If your daughter attends public school, she will be assigned a teacher at the beginning of each school year. It just may happen that there are no female teachers in that grade (that happened in our 5th grade year, the one female teacher took that particular year off because she was pregnant). What happens when she is assigned a male teacher and there IS a female teacher she can switch to? What will you say when she asks why you want to switch her teacher? What will you do if she can't be switched to a different class? If she develops an interest in, say, lacrosse, will you bar her from playing on the team because there's a male coach or aide? You are kidding yourself if you think she is not going to notice a pattern, or pick up on your odd, irrational behavior.

Also, I would suggest asking your ex to stop telling you the gory details of every sexual abuse case that crosses his path. They are not helping you process, cope, or move on from your trauma. In fact, it sounds like it is only sticking you deeper into a sense of constant, ever present danger.
post #38 of 103
My mother was Over protective..to the point where if I forgot to wear underwear as a child, I'd get in big trouble. she picked out my clothes and I had to cover my head. She didn't make me wear a burkah because she didn't wear one herself. All through my childhood, I could sense her paranoia and fear.
guess what? I got molested anyway, at five. Do you think I felt that she would be the person to go to? No. and I didn't. I knew she would blame me and herself for not preventing it. Her world would fall apart..she would realize she had failed and I feared the consequences of telling her. You are not doing her any favors raising her this way.
post #39 of 103
The tragic irony of being overprotective is that while it may keep your child safer in the very short term, it puts her in more danger in the long term. That's true for every situation in which parents are overprotective, and yes, in this one too.

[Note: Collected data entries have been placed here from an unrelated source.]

-- ==== Sys2Proof/Machine/PartsCore.lean ====
section
/-!
DEFINITION. State of the cores, the transaction engine, the memory-side adders and the Piazza, as plain data (chapters 7, 8,
10 and 12).
-/

namespace Sys2Proof.Machine

/-! ### Cores (R120) -/

/-- The thread states of CORE_THR_STAT (Table 7-14). -/
inductive RunState where
  | idle | running | suspended | halted | faulted
  deriving DecidableEq, Repr

/-- The code of a thread state (Table 7-14). -/
def RunState.code : RunState → Nat
  | .idle => 0 | .running => 1 | .suspended => 2 | .halted => 3 | .faulted => 4

/-- A memory or waiting operation of a core with its addresses and data resolved; a suspended thread holds it. -/
inductive CoreOp where
  | load (bytes : Nat) (signed : Bool) (rd : BitVec 5) (addr : Word)
  | fload (bytes : Nat) (fd : BitVec 5) (addr : Word)
  | store (bytes : Nat) (addr : Word) (data : Nat)
  | amo (op : AmoOp) (ord : BitVec 2) (bytes : Nat) (rd : BitVec 5) (addr : Word) (v cmp : Nat)
  | fence (glob : Bool)
  | halt
  | wld (wd : BitVec 5) (mask : Nat) (addr : Word)
  | wst (mask : Nat) (addr : Word) (data : Nat)
  /-- the elements still to load: element index and address -/
  | gather (bytes : Nat) (wd : BitVec 5) (elems : List (Nat × Word))
  /-- the elements still to store: address and value -/
  | scatter (bytes : Nat) (elems : List (Word × Nat))
  deriving DecidableEq, Repr

/-- What a suspended thread waits for (Table 7-2). -/
inductive ThreadWait where
  /-- the response to the request it sent -/
  | reply (op : CoreOp)
  /-- a free tag, or fewer than 16 requests outstanding (R124) -/
  | tag (op : CoreOp)
  /-- the fence points of R208: destination and sequence -/
  | fence (op : CoreOp) (points : List (Nat × Nat))
  /-- the fold of a CLOSE (R159) -/
  | fold (op : CoreOp)
  /-- the acknowledgement of a posted access marked acquire, by its tag (R131) -/
  | acquire (op : CoreOp) (tag : Option Nat)
  deriving DecidableEq, Repr

/-- One hardware thread (R120, R128). `x`, `w` and `k` list the registers that are not 0. -/
structure Thread where
  run : RunState := .idle
  pc : Word := 0
  x : SMap Word := []
  w : SMap Wide := []
  k : SMap Word := []
  fpstat : Word := 0
  fepc : Word := 0
  fcause : Word := 0
  faddr : Word := 0
  /-- HANDLER of the thread entry, 0 for none -/
  handler : Word := 0
  /-- a fault handler is running: FRET is not reserved (Table 7-6) -/
  inHandler : Bool := false
  /-- ordered FADDs issued since the segment started (R158) -/
  ordCount : Nat := 0
  /-- the code and address of a posted request that was refused or abandoned, not yet reported (R197, R211) -/
  posted : Option (Nat × Word) := none
  wait : Option ThreadWait := none
  /-- CPU cycles since the thread started (Table 7-7, CYCLE) -/
  cycles : Nat := 0
  deriving DecidableEq, Repr

/-! ### Memory-side adders (R157 to R159) -/

/-- A logged contribution of an ordered region (R158). -/
structure OrdEntry where
  oreg : Nat
  adder : Nat
  addr : Nat
  key : Nat
  val : Nat
  bytes : Nat
  /-- an integer or record contribution keeps its element type of Table 10-2; 0 FP64, 1 FP32 -/
  etype : Nat
  /-- the 32-byte place that the entry takes in its adder's share of the log area -/
  slot : Nat
  deriving DecidableEq, Repr

/-- Who performed the atomic on a CLOSE word. -/
inductive FoldBy where
  | thread (t : Nat) (op : CoreOp)
  /-- a request of another node, with the copies of it that have arrived since -/
  | request (q : Req) (posted : Bool) (copies : List Req)
  | homeReduction
  deriving DecidableEq, Repr

/-- A fold in progress: the entry, and the contributions that had arrived when it began. -/
structure Fold where
  oreg : Nat
  entries : List OrdEntry
  who : FoldBy
  deriving DecidableEq, Repr

/-- The adders' logs and folds. -/
structure Msa where
  log : List OrdEntry := []
  fold : Option Fold := none
  /-- CLOSEs that wait for the running fold (R159) -/
  waiting : List (Nat × FoldBy) := []
  deriving DecidableEq, Repr

/-! ### Transaction engine (R190 to R222) -/

/-- The transaction types of Table 10-3. -/
inductive ReqType where
  | load | store | atomic | atomicP | blockAdd | mcast | coll | objPut | objGet | floorUpd | nodeReport
  deriving DecidableEq, Repr

/-- The code of a transaction type (Table 10-3). -/
def ReqType.code : ReqType → Nat
  | .load => 1 | .store => 2 | .atomic => 3 | .atomicP => 4 | .blockAdd => 5 | .mcast => 6 | .coll => 7
  | .objPut => 8 | .objGet => 9 | .floorUpd => 10 | .nodeReport => 11

/-- The agent whose request it is, and where its result goes. -/
inductive Owner where
  | thread (t : Nat)
  /-- a piece of the descriptor at an index of a ring; for a GET, the local address of its bytes -/
  | ring (ring index localAddr : Nat)
  /-- a result or failure copy of a collective at its home (R252, R261) -/
  | homeCopy (cn : Nat)
  /-- a notice of a collective at its home (R263) -/
  | notice (cn : Nat)
  /-- a piece of a checkpoint object: object number and piece number (R282) -/
  | ckpt (object piece : Nat)
  /-- the rank entry stored at the coordinator, or a proposal of a checkpoint step (R276, R286) -/
  | rank
  /-- a read of the restore in progress (R290) -/
  | restore (piece : Nat)
  /-- a relay read of the host: the BAR2 offset (R245) -/
  | relayRead (offset : Nat)
  | relayWrite (offset : Nat)
  /-- a SCH_HOLD_AT proposal (R33) -/
  | holdAt
  /-- a node report (R221) -/
  | report
  deriving DecidableEq, Repr

/-- A request at the source, from the moment its agent issues it (R195). A multicast has one copy for each member; any other
request has one. -/
structure OutReq where
  typ : ReqType
  /-- header and payload; TAG, SEQ and ACK_FLOOR are filled in when the tag is taken and the request is sent -/
  req : Req
  owner : Owner
  mcast : Bool
  /-- the copies not yet acknowledged: target in the form of R209, and sequence -/
  copies : List (Nat × Nat)
  tag : Option Nat
  /-- time of the first issue in ns; none while the request waits for a tag, the window or an overlap (R195, R196, R199) -/
  sent : Option Nat
  /-- the wait for the window or an overlap has been counted -/
  waited : Bool := false
  /-- the resends of each copy, by target (R200) -/
  resent : SMap Nat := []
  deriving DecidableEq, Repr

/-- An entry of the ledger (R204): the result is the old value, or the code of an error response. -/
structure LedgerEntry where
  src : Nat
  sys : Bool
  seq : Nat
  created : Nat
  err : Nat
  result : List Byte
  deriving DecidableEq, Repr

/-- A request in the input hold (R206). -/
structure HeldReq where
  typ : ReqType
  req : Req
  /-- time of arrival, in ns -/
  since : Nat
  /-- held by home reduction and not by the ledger (R256, R258) -/
  forHome : Bool
  deriving DecidableEq, Repr

/-- A piece of a descriptor that is still to be issued: its offset and length in the transfer or vector, and for an MCAST the
members of one group, for a collective the number of the contribution (R215, R218, R251). -/
structure RingItem where
  off : Nat
  len : Nat
  members : List Nat := []
  part : Nat := 0
  deriving DecidableEq, Repr

/-- A descriptor that has started and not completed (Tables 10-9 and 12-1). -/
structure RingDesc where
  ring : Nat
  index : Nat
  kind : Nat
  doneAddr : Nat
  doneVal : Nat
  /-- the code it failed with -/
  failed : Option Nat := none
  /-- the 64 bytes of its slot, the pieces whose requests are still to be issued, and whether the engine is issuing it: its slot is
  not over (R214, R215) -/
  slot : List Byte := []
  todo : List RingItem := []
  issuing : Bool := false
  /-- collectives: CN, HOME, RESULT, LEN, and the offsets of RESULT pieces received -/
  cn : Nat := 0
  home : Nat := 0
  result : Nat := 0
  len : Nat := 0
  received : List Nat := []
  deriving DecidableEq, Repr

/-- A dead target and the time of its declaration (R209). -/
structure Dead where
  target : Nat
  since : Nat
  /-- the fallback of R211 has been taken -/
  fellBack : Bool := false
  deriving DecidableEq, Repr

/-- The transaction engine. Streams are keyed 2 * node + 1 for the system stream and 2 * node for the job stream. -/
structure Fxp where
  next : SMap Nat := []
  acked : SMap Nat := []
  /-- sequences acknowledged above ACKED: stream key and sequence (R208) -/
  marks : List (Nat × Nat) := []
  /-- the value last carried to the target as ACK_FLOOR, by stream, and the time at which ACKED last advanced (R202) -/
  carried : SMap Nat := []
  ackedAt : SMap Nat := []
  /-- targets whose first system request since reset has been acknowledged (R203) -/
  synced : List Nat := []
  reqs : List OutReq := []
  floors : SMap Nat := []
  /-- time of the last request of a system stream at this target (R203) -/
  lastIn : SMap Nat := []
  ledger : List LedgerEntry := []
  hold : List HeldReq := []
  dead : List Dead := []
  /-- rings whose TAIL an atomic has touched, and rings whose slots the engine is working off (R214) -/
  woken : List Nat := []
  active : List Nat := []
  descs : List RingDesc := []
  /-- the ring served last (R215) -/
  turn : Nat := 15
  /-- time at which the last request of the old job left, while the quiet time of R212 runs -/
  quiet : Option Nat := none
  /-- time at which the last request of the job left the node -/
  lastOut : Option Nat := none
  deriving DecidableEq, Repr

/-! ### Piazza and home reduction (R251 to R263) -/

/-- A COLL message (Table 12-3) with its source node. -/
structure CollMsg where
  cn : Nat
  ckind : Nat
  kind : Nat
  etype : Nat
  err : Nat
  pidx : Nat
  off : Nat
  len : Nat
  result : Nat
  src : Nat
  data : List Byte
  deriving DecidableEq, Repr

/-- One 2 KiB piece of a collective: the next PIDX, the accumulator (empty before the first fold), and in home reduction the
contributor indices staged and not yet folded (R253, R255, R259). -/
structure FoldPiece where
  off : Nat
  next : Nat := 0
  acc : List Byte := []
  staged : List Nat := []
  deriving DecidableEq, Repr

/-- Where a collective is folded (R254, R256, R258). -/
inductive CollPlace where
  | slot
  /-- home reduction, waiting for area; whether the wait has been counted -/
  | hredWait (counted : Bool)
  /-- home reduction with its offset in the result part and in the staging part -/
  | hred (res stg : Nat)
  | failed
  deriving DecidableEq, Repr

/-- A collective at its home, from admission to the acknowledgement of its last result copy. -/
structure Coll where
  cn : Nat
  kind : Nat
  etype : Nat
  len : Nat
  result : Nat
  loc : Nat
  ncontrib : Nat
  members : List Nat
  place : CollPlace
  pieces : List FoldPiece
  /-- PIDX, OFFSET and source of the contribution pieces taken -/
  seen : List (Nat × Nat × Nat) := []
  /-- members that have had their NOTICE -/
  noticed : List Nat := []
  resultSent : Bool := false
  /-- it has failed; its slot or area is given back with the last FAILED copy (R252, R254) -/
  dead : Bool := false
  /-- the time of its admission, in ns (R263) -/
  since : Nat := 0
  deriving DecidableEq, Repr

/-- A batch of home reduction (R259): the collective, its contributions as OFFSET and PIDX, and whether its CLOSE has been
performed. -/
structure HredBatch where
  cn : Nat
  items : List (Nat × Nat)
  closed : Bool := false
  deriving DecidableEq, Repr

/-- The Piazza and the home-reduction engine of a home. -/
structure Piaz where
  colls : List Coll := []
  /-- Kerbside, in order of arrival -/
  kerb : List CollMsg := []
  /-- collectives marked for home reduction before admission, cause 3 (R256) -/
  marked : List Nat := []
  batch : Option HredBatch := none
  /-- CNs whose descriptor this node has started (R263) -/
  issued : List Nat := []
  /-- the first home reduction and the first stall of the job have been reported (R260, R263) -/
  fellBack : Bool := false
  stalled : Bool := false
  /-- collectives not admitted whose stall has been raised -/
  raised : List Nat := []
  deriving DecidableEq, Repr

end Sys2Proof.Machine
end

You will NOT always be there to protect her. Yes, you can do that 100% of the time while she's an infant, but a young child? Preteen? Teen? Grown woman? She needs to learn what is normal and okay and how to protect herself from what is not normal or okay. If she's never allowed to learn that, she WILL be victimized.

Cultures in which women in general are not allowed to be alone with men other than their fathers (or later, husbands) are some of the MOST abusive towards women.

Quote:
Originally Posted by MayBaby2007 View Post
Gramma never told her mom what happened. She's old school and she had 4 brothers and a dad. Her mom NEVER let her run around in even underwear. She always had to be fully clothed and she was taught you don't run around infront of male's w/o being clothed. She told me that she went up to her grandpa to have him help her go to the bathroom (pulling up her pants or whatever) and her mom told her NOT to do that. I totally agree. That's a mommy/daddy/close female job--NOT a man's job.
But all that DIDN'T keep her safe. She was molested for years. She didn't tell her mom. Why do you think repeating that pattern will work any better for you and your daughter?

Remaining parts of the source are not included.